Task item
Each line in the entries below that holds the string "Bool" is to be listed.
++++
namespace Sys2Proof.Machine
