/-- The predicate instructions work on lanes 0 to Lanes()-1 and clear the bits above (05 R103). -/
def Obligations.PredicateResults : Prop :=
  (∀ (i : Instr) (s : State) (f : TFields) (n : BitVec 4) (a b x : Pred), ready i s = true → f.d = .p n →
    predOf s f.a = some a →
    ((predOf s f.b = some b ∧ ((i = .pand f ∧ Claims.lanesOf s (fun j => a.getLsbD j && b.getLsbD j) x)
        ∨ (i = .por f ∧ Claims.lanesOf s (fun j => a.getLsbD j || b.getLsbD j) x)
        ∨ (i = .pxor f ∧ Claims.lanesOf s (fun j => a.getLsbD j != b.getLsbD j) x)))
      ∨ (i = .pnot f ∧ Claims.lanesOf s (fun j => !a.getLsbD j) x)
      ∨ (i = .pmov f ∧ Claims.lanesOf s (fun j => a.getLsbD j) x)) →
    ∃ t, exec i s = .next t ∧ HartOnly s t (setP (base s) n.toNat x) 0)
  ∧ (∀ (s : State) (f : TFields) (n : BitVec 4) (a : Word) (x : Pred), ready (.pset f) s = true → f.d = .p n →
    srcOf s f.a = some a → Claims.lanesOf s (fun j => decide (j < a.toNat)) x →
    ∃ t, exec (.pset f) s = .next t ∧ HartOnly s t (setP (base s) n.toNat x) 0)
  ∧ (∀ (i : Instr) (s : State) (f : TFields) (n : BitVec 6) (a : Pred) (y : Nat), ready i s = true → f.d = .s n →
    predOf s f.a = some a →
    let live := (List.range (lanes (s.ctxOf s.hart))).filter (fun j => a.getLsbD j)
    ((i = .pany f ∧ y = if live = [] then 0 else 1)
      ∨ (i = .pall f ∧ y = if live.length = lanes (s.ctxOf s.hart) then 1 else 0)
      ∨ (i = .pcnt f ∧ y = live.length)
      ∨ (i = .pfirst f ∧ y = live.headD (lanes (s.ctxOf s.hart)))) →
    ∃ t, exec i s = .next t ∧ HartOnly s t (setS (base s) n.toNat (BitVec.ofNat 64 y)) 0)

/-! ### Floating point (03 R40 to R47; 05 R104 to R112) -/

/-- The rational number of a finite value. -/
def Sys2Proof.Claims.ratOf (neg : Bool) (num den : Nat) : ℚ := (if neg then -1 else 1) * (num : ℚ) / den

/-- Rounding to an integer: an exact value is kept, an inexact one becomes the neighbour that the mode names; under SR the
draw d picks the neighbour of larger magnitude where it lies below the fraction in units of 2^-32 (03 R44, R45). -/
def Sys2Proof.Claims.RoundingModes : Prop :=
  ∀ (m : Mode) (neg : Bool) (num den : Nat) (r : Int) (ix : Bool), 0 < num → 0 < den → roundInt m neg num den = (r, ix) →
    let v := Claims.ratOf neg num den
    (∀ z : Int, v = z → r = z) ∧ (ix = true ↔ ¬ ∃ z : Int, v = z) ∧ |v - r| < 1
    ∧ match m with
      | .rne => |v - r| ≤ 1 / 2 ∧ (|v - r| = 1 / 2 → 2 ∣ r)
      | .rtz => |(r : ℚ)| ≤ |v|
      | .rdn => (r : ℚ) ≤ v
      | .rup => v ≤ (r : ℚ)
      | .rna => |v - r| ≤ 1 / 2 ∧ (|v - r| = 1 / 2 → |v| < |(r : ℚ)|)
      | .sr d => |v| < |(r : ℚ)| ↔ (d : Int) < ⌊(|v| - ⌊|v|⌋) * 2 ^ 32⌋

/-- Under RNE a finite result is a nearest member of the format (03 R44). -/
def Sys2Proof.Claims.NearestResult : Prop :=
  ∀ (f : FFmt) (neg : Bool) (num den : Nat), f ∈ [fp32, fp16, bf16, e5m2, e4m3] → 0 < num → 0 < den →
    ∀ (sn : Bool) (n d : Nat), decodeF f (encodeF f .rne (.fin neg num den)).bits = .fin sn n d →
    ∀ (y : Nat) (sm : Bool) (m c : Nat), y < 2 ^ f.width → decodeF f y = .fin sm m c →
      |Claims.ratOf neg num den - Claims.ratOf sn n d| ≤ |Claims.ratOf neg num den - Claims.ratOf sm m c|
++++
Exercise output
def Sys2Proof.Claims.ratOf (neg : Bool) (num den : Nat) : ℚ := (if neg then -1 else 1) * (num : ℚ) / den
  ∀ (m : Mode) (neg : Bool) (num den : Nat) (r : Int) (ix : Bool), 0 < num → 0 < den → roundInt m neg num den = (r, ix) →
  ∀ (f : FFmt) (neg : Bool) (num den : Nat), f ∈ [fp32, fp16, bf16, e5m2, e4m3] → 0 < num → 0 < den →
    ∀ (sn : Bool) (n d : Nat), decodeF f (encodeF f .rne (.fin neg num den)).bits = .fin sn n d →
    ∀ (y : Nat) (sm : Bool) (m c : Nat), y < 2 ^ f.width → decodeF f y = .fin sm m c →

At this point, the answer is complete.